Claim Detection in Biomedical Twitter Posts
- URL: http://arxiv.org/abs/2104.11639v1
- Date: Fri, 23 Apr 2021 14:45:31 GMT
- Title: Claim Detection in Biomedical Twitter Posts
- Authors: Amelie W\"uhrl and Roman Klinger
- Abstract summary: False information on biomedical topics can be particularly dangerous.
We aim to fill this research gap and annotate a corpus of 1200 tweets for implicit and explicit biomedical claims.
We develop baseline models which detect tweets that contain a claim automatically.
- Score: 11.335643770130238
- License: http://creativecommons.org/licenses/by/4.0/
- Abstract: Social media contains unfiltered and unique information, which is potentially
of great value, but, in the case of misinformation, can also do great harm.

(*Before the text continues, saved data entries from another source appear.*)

/-! ### modCtx -/

@[simp] theorem Eng.modCtx_now (e : Eng) (i : Nat) (f : Ctx → Ctx) : (e.modCtx i f).now = e.now := rfl
@[simp] theorem Eng.modCtx_regs (e : Eng) (i : Nat) (f : Ctx → Ctx) : (e.modCtx i f).regs = e.regs := rfl
@[simp] theorem Eng.modCtx_act (e : Eng) (i : Nat) (f : Ctx → Ctx) : (e.modCtx i f).act = e.act := rfl
@[simp] theorem Eng.modCtx_cap (e : Eng) (i : Nat) (f : Ctx → Ctx) : (e.modCtx i f).cap = e.cap := rfl
@[simp] theorem Eng.modCtx_pend (e : Eng) (i : Nat) (f : Ctx → Ctx) : (e.modCtx i f).pend = e.pend := rfl
@[simp] theorem Eng.modCtx_held (e : Eng) (i : Nat) (f : Ctx → Ctx) : (e.modCtx i f).held = e.held := rfl
@[simp] theorem Eng.modCtx_pairLow (e : Eng) (i : Nat) (f : Ctx → Ctx) : (e.modCtx i f).pairLow = e.pairLow := rfl
@[simp] theorem Eng.modCtx_latch (e : Eng) (i : Nat) (f : Ctx → Ctx) : (e.modCtx i f).latch = e.latch := rfl
@[simp] theorem Eng.modCtx_tal (e : Eng) (i : Nat) (f : Ctx → Ctx) : (e.modCtx i f).tal = e.tal := rfl
@[simp] theorem Eng.modCtx_hat (e : Eng) (i : Nat) (f : Ctx → Ctx) : (e.modCtx i f).hat = e.hat := rfl
@[simp] theorem Eng.modCtx_led (e : Eng) (i : Nat) (f : Ctx → Ctx) : (e.modCtx i f).led = e.led := rfl
@[simp] theorem Eng.modCtx_gat (e : Eng) (i : Nat) (f : Ctx → Ctx) : (e.modCtx i f).gat = e.gat := rfl
@[simp] theorem Eng.modCtx_cmp (e : Eng) (i : Nat) (f : Ctx → Ctx) : (e.modCtx i f).cmp = e.cmp := rfl
@[simp] theorem Eng.modCtx_stw (e : Eng) (i : Nat) (f : Ctx → Ctx) : (e.modCtx i f).stw = e.stw := rfl
@[simp] theorem Eng.modCtx_shv (e : Eng) (i : Nat) (f : Ctx → Ctx) : (e.modCtx i f).shv = e.shv := rfl
@[simp] theorem Eng.modCtx_pan (e : Eng) (i : Nat) (f : Ctx → Ctx) : (e.modCtx i f).pan = e.pan := rfl
@[simp] theorem Eng.modCtx_smp (e : Eng) (i : Nat) (f : Ctx → Ctx) : (e.modCtx i f).smp = e.smp := rfl
@[simp] theorem Eng.modCtx_siv (e : Eng) (i : Nat) (f : Ctx → Ctx) : (e.modCtx i f).siv = e.siv := rfl
@[simp] theorem Eng.modCtx_rsu (e : Eng) (i : Nat) (f : Ctx → Ctx) : (e.modCtx i f).rsu = e.rsu := rfl
@[simp] theorem Eng.modCtx_bin (e : Eng) (i : Nat) (f : Ctx → Ctx) : (e.modCtx i f).bin = e.bin := rfl
@[simp] theorem Eng.modCtx_raf (e : Eng) (i : Nat) (f : Ctx → Ctx) : (e.modCtx i f).raf = e.raf := rfl
@[simp] theorem Eng.modCtx_ras (e : Eng) (i : Nat) (f : Ctx → Ctx) : (e.modCtx i f).ras = e.ras := rfl
@[simp] theorem Eng.modCtx_dbg (e : Eng) (i : Nat) (f : Ctx → Ctx) : (e.modCtx i f).dbg = e.dbg := rfl
@[simp] theorem Eng.modCtx_pd (e : Eng) (i : Nat) (f : Ctx → Ctx) : (e.modCtx i f).pd = e.pd := rfl
@[simp] theorem Eng.modCtx_nextIdle (e : Eng) (i : Nat) (f : Ctx → Ctx) : (e.modCtx i f).nextIdle = e.nextIdle := rfl
@[simp] theorem Eng.modCtx_nextQueued (e : Eng) (i : Nat) (f : Ctx → Ctx) : (e.modCtx i f).nextQueued = e.nextQueued := rfl
@[simp] theorem Eng.modCtx_readData (e : Eng) (i : Nat) (f : Ctx → Ctx) : (e.modCtx i f).readData = e.readData := rfl
@[simp] theorem Eng.modCtx_out (e : Eng) (i : Nat) (f : Ctx → Ctx) : (e.modCtx i f).out = e.out := rfl
@[simp] theorem Eng.modCtx_free (e : Eng) (i : Nat) (f : Ctx → Ctx) : (e.modCtx i f).free = e.free := rfl
@[simp] theorem Eng.modCtx_kpr_parts (e : Eng) (i : Nat) (f : Ctx → Ctx) : (e.modCtx i f).kpr.parts = e.kpr.parts := rfl
@[simp] theorem Eng.modCtx_kpr_gvt (e : Eng) (i : Nat) (f : Ctx → Ctx) : (e.modCtx i f).kpr.gvt = e.kpr.gvt := rfl
@[simp] theorem Eng.modCtx_kpr_sems (e : Eng) (i : Nat) (f : Ctx → Ctx) : (e.modCtx i f).kpr.sems = e.kpr.sems := rfl
@[simp] theorem Eng.modCtx_kpr_dons (e : Eng) (i : Nat) (f : Ctx → Ctx) : (e.modCtx i f).kpr.dons = e.kpr.dons := rfl
@[simp] theorem Eng.modCtx_kpr_deadlocked (e : Eng) (i : Nat) (f : Ctx → Ctx) : (e.modCtx i f).kpr.deadlocked = e.kpr.deadlocked := rfl
@[simp] theorem Eng.modCtx_kpr_blockSince (e : Eng) (i : Nat) (f : Ctx → Ctx) : (e.modCtx i f).kpr.blockSince = e.kpr.blockSince := rfl
@[simp] theorem Eng.modCtx_kpr_cmd (e : Eng) (i : Nat) (f : Ctx → Ctx) : (e.modCtx i f).kpr.cmd = e.kpr.cmd := rfl
@[simp] theorem Eng.modCtx_kpr_cmdStatus (e : Eng) (i : Nat) (f : Ctx → Ctx) : (e.modCtx i f).kpr.cmdStatus = e.kpr.cmdStatus := rfl
@[simp] theorem Eng.modCtx_kpr_imgBytes (e : Eng) (i : Nat) (f : Ctx → Ctx) : (e.modCtx i f).kpr.imgBytes = e.kpr.imgBytes := rfl
@[simp] theorem Eng.modCtx_kpr_exports (e : Eng) (i : Nat) (f : Ctx → Ctx) : (e.modCtx i f).kpr.exports = e.kpr.exports := rfl
@[simp] theorem Eng.modCtx_kpr_draw (e : Eng) (i : Nat) (f : Ctx → Ctx) : (e.modCtx i f).kpr.draw = e.kpr.draw := rfl
@[simp] theorem Eng.modCtx_kpr_base (e : Eng) (i : Nat) (f : Ctx → Ctx) : (e.modCtx i f).kpr.base = e.kpr.base := rfl
@[simp] theorem Eng.modCtx_kpr_rampFree (e : Eng) (i : Nat) (f : Ctx → Ctx) : (e.modCtx i f).kpr.rampFree = e.kpr.rampFree := rfl
@[simp] theorem Eng.modCtx_kpr_committed (e : Eng) (i : Nat) (f : Ctx → Ctx) : (e.modCtx i f).kpr.committed = e.kpr.committed := rfl
@[simp] theorem Eng.modCtx_kpr_overCap (e : Eng) (i : Nat) (f : Ctx → Ctx) : (e.modCtx i f).kpr.overCap = e.kpr.overCap := rfl
@[simp] theorem Eng.modCtx_kpr_grants (e : Eng) (i : Nat) (f : Ctx → Ctx) : (e.modCtx i f).kpr.grants = e.kpr.grants := rfl
@[simp] theorem Eng.modCtx_kpr_queue (e : Eng) (i : Nat) (f : Ctx → Ctx) : (e.modCtx i f).kpr.queue = e.kpr.queue := rfl
@[simp] theorem Eng.modCtx_kpr_heldReqs (e : Eng) (i : Nat) (f : Ctx → Ctx) : (e.modCtx i f).kpr.heldReqs = e.kpr.heldReqs := rfl
@[simp] theorem Eng.modCtx_kpr_toks (e : Eng) (i : Nat) (f : Ctx → Ctx) : (e.modCtx i f).kpr.toks = e.kpr.toks := rfl
@[simp] theorem Eng.modCtx_kpr_wants (e : Eng) (i : Nat) (f : Ctx → Ctx) : (e.modCtx i f).kpr.wants = e.kpr.wants := rfl
@[simp] theorem Eng.modCtx_kpr_gots (e : Eng) (i : Nat) (f : Ctx → Ctx) : (e.modCtx i f).kpr.gots = e.kpr.gots := rfl
@[simp] theorem Eng.modCtx_kpr_reqs (e : Eng) (i : Nat) (f : Ctx → Ctx) : (e.modCtx i f).kpr.reqs = e.kpr.reqs := rfl
@[simp] theorem Eng.modCtx_kpr_unattr (e : Eng) (i : Nat) (f : Ctx → Ctx) : (e.modCtx i f).kpr.unattr = e.kpr.unattr := rfl
@[simp] theorem Eng.modCtx_kpr_rho (e : Eng) (i : Nat) (f : Ctx → Ctx) : (e.modCtx i f).kpr.rho = e.kpr.rho := rfl
@[simp] theorem Eng.modCtx_kpr_streamGrants (e : Eng) (i : Nat) (f : Ctx → Ctx) : (e.modCtx i f).kpr.streamGrants = e.kpr.streamGrants := rfl
@[simp] theorem Eng.modCtx_kpr_streamWait (e : Eng) (i : Nat) (f : Ctx → Ctx) : (e.modCtx i f).kpr.streamWait = e.kpr.streamWait := rfl
@[simp] theorem Eng.modCtx_kpr_winStart (e : Eng) (i : Nat) (f : Ctx → Ctx) : (e.modCtx i f).kpr.winStart = e.kpr.winStart := rfl
@[simp] theorem Eng.modCtx_kpr_nextPoint (e : Eng) (i : Nat) (f : Ctx → Ctx) : (e.modCtx i f).kpr.nextPoint = e.kpr.nextPoint := rfl
@[simp] theorem Eng.modCtx_kpr_nextRefill (e : Eng) (i : Nat) (f : Ctx → Ctx) : (e.modCtx i f).kpr.nextRefill = e.kpr.nextRefill := rfl
@[simp] theorem Eng.modCtx_kpr_nextClose (e : Eng) (i : Nat) (f : Ctx → Ctx) : (e.modCtx i f).kpr.nextClose = e.kpr.nextClose := rfl
@[simp] theorem Eng.modCtx_kpr_nextWindow (e : Eng) (i : Nat) (f : Ctx → Ctx) : (e.modCtx i f).kpr.nextWindow = e.kpr.nextWindow := rfl
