-- ==== Sys2Proof/Laws/Shape.lean ====
section
/-!
SUPPORT. The shape of every command: whether it acts on the units, answers a partner, acts on the reset sequencer, or is one of the
few that do otherwise.
-/
namespace Sys2Proof.Machine

/-- The command acts on the units, and does nothing while the engine is absent. -/
def OnUnits (c : Instr) (s : State) : Prop := ∃ f, exec c s = live s f

/-- An answer leaves the engine but for what has been sent and the word read. -/
def Answers (e e' : Eng) : Prop := e' = { e with readData := e'.readData, out := e'.out } ∧ ∃ l, e'.out = l ++ e.out

/-- The command asks something of the engine, and the chip's port logic answers while the engine is absent. -/
def Asks (c : Instr) (s : State) : Prop := ∃ a f, exec c s = liveOr s a f ∧ ∀ e, Answers e (a e)

/-- The commands of neither shape. -/
def OwnShape (c : Instr) : Bool :=
  match c with
  | .registerWrite _ _ _ => true
  | .sSetc _ _ _ _ => true
  | .kBegin _ _ _ => true
  | .take _ => true
  | .noDispatcher _ => true
  | .driverReset _ => true
  | .clock => true
  | .resetRelease => true
  | .tallyCopy => true
  | .powerOn => true
  | .chip => true
  | .imageLoad _ => true
  | .imageLoadEnd _ _ _ _ => true
  | .glbInit _ => true
  | .initDone => true
  | .glbLock _ => true
  | .dbgWrite _ _ _ => true
  | .dbgReset _ => true
  | _ => false

theorem Answers.tell (e : Eng) (m : ArrMsg) : Answers e (e.tell m) := ⟨rfl, [.array m], rfl⟩

theorem Answers.read (e : Eng) (off size : Nat) : Answers e (e.absentRead off size) := ⟨rfl, [], rfl⟩

/-- A command that may carry the Tally forward acts on the units, where what it does does: with the end of the present tick first, if it
carries the Tally forward (R628). -/
theorem timed_live (s : State) {f : State → Host.Outcome State Fault Refusal} {g : Eng → Eng} (h : ∀ e, f { s with eng := e } = live { s with eng := e } g) :
    ∃ k, timed s f = live s k := by
  refine ⟨fun e => if e.now < (g e).now then g (e.tickOver (g e).now) else g e, ?_⟩
  unfold timed
  rw [show f s = live s g from h s.eng]
  unfold live
  by_cases ha : s.boot.absent = true
  · simp [ha]
  · by_cases hn : s.eng.now < (g s.eng).now <;> simp [ha, hn, h, live]

/-- A command that may carry the Tally forward runs on the state as it stands, or with the ticks before it ended first (R628). -/
theorem timed_next {s t : State} {f : State → Host.Outcome State Fault Refusal} (h : timed s f = .next t) :
    f s = .next t ∨ ∃ n, f { s with eng := s.eng.tickOver n } = .next t := by
  unfold timed at h
  split at h
  · next u hu =>
    split at h
    · exact .inr ⟨_, h⟩
    · cases h; exact .inl hu
  · exact .inl h

/-- Where the present tick leaves nothing to do behind it, it alone ends before the Tally goes on. -/
theorem Eng.tickOver_left (e : Eng) (h : ∀ t, e.tickLeft.nextStop t = none) (n : Nat) : e.tickOver n = e.tickLeft := by
  unfold Eng.tickOver ticksTo
  dsimp only
  rw [h n]

/-- In a settled tick the Tally goes on at once. -/
theorem State.Settled.tickOver {s : State} (h : s.Settled) (n : Nat) : s.eng.tickOver n = s.eng :=
  (s.eng.tickOver_left (fun t => by rw [h.1]; exact h.2 t) n).trans h.1

/-- In a settled tick a dated command is its effect alone. -/
theorem timed_settled (s : State) (f : State → Host.Outcome State Fault Refusal) (h : s.Settled) : timed s f = f s := by
  unfold timed
  cases hf : f s <;> simp [h.tickOver, hf]

/-- What carries the Tally forward answers as it does where the tick that it leaves is over (R628). -/
theorem timed_again (s t : State) (f : State → Host.Outcome State Fault Refusal) (h : timed s f = .next t) (ha : s.boot.absent = false)
    (ht : s.eng.now < t.eng.now) (hs : s.tickLeft.Settled) : timed s.tickLeft f = .next t := by
  rw [timed_settled _ _ hs]
  unfold timed at h
  cases hf : f s with
  | next u =>
    rw [hf] at h
    by_cases hu : s.eng.now < u.eng.now
    · simp only [hu, ha, decide_true, Bool.not_false, Bool.and_self, if_true, s.eng.tickOver_left hs.2] at h
      exact h
    · simp only [hu, decide_false, Bool.false_and, Bool.false_eq_true, if_false, Host.Outcome.next.injEq] at h
      subst h
      exact absurd ht hu
  | _ => rw [hf] at h; simp at h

With regards to biomedical topics, false information can be particularly
dangerous. Methods of automatic fact-checking and fake news detection address
this problem, but have not been applied to the biomedical domain in social
media yet. We aim to fill this research gap and annotate a corpus of 1200
tweets for implicit and explicit biomedical claims (the latter also with span
annotations for the claim phrase). With this corpus, which we sample to be
related to COVID-19, measles, cystic fibrosis, and depression, we develop
baseline models which detect tweets that contain a claim automatically. Our
analyses reveal that biomedical tweets are densely populated with claims (45 %
in a corpus sampled to contain 1200 tweets focused on the domains mentioned
above). Baseline classification experiments with embedding-based classifiers
and BERT-based transfer learning demonstrate that the detection is challenging,
however, shows acceptable performance for the identification of explicit
expressions of claims. Implicit claim tweets are more challenging to detect.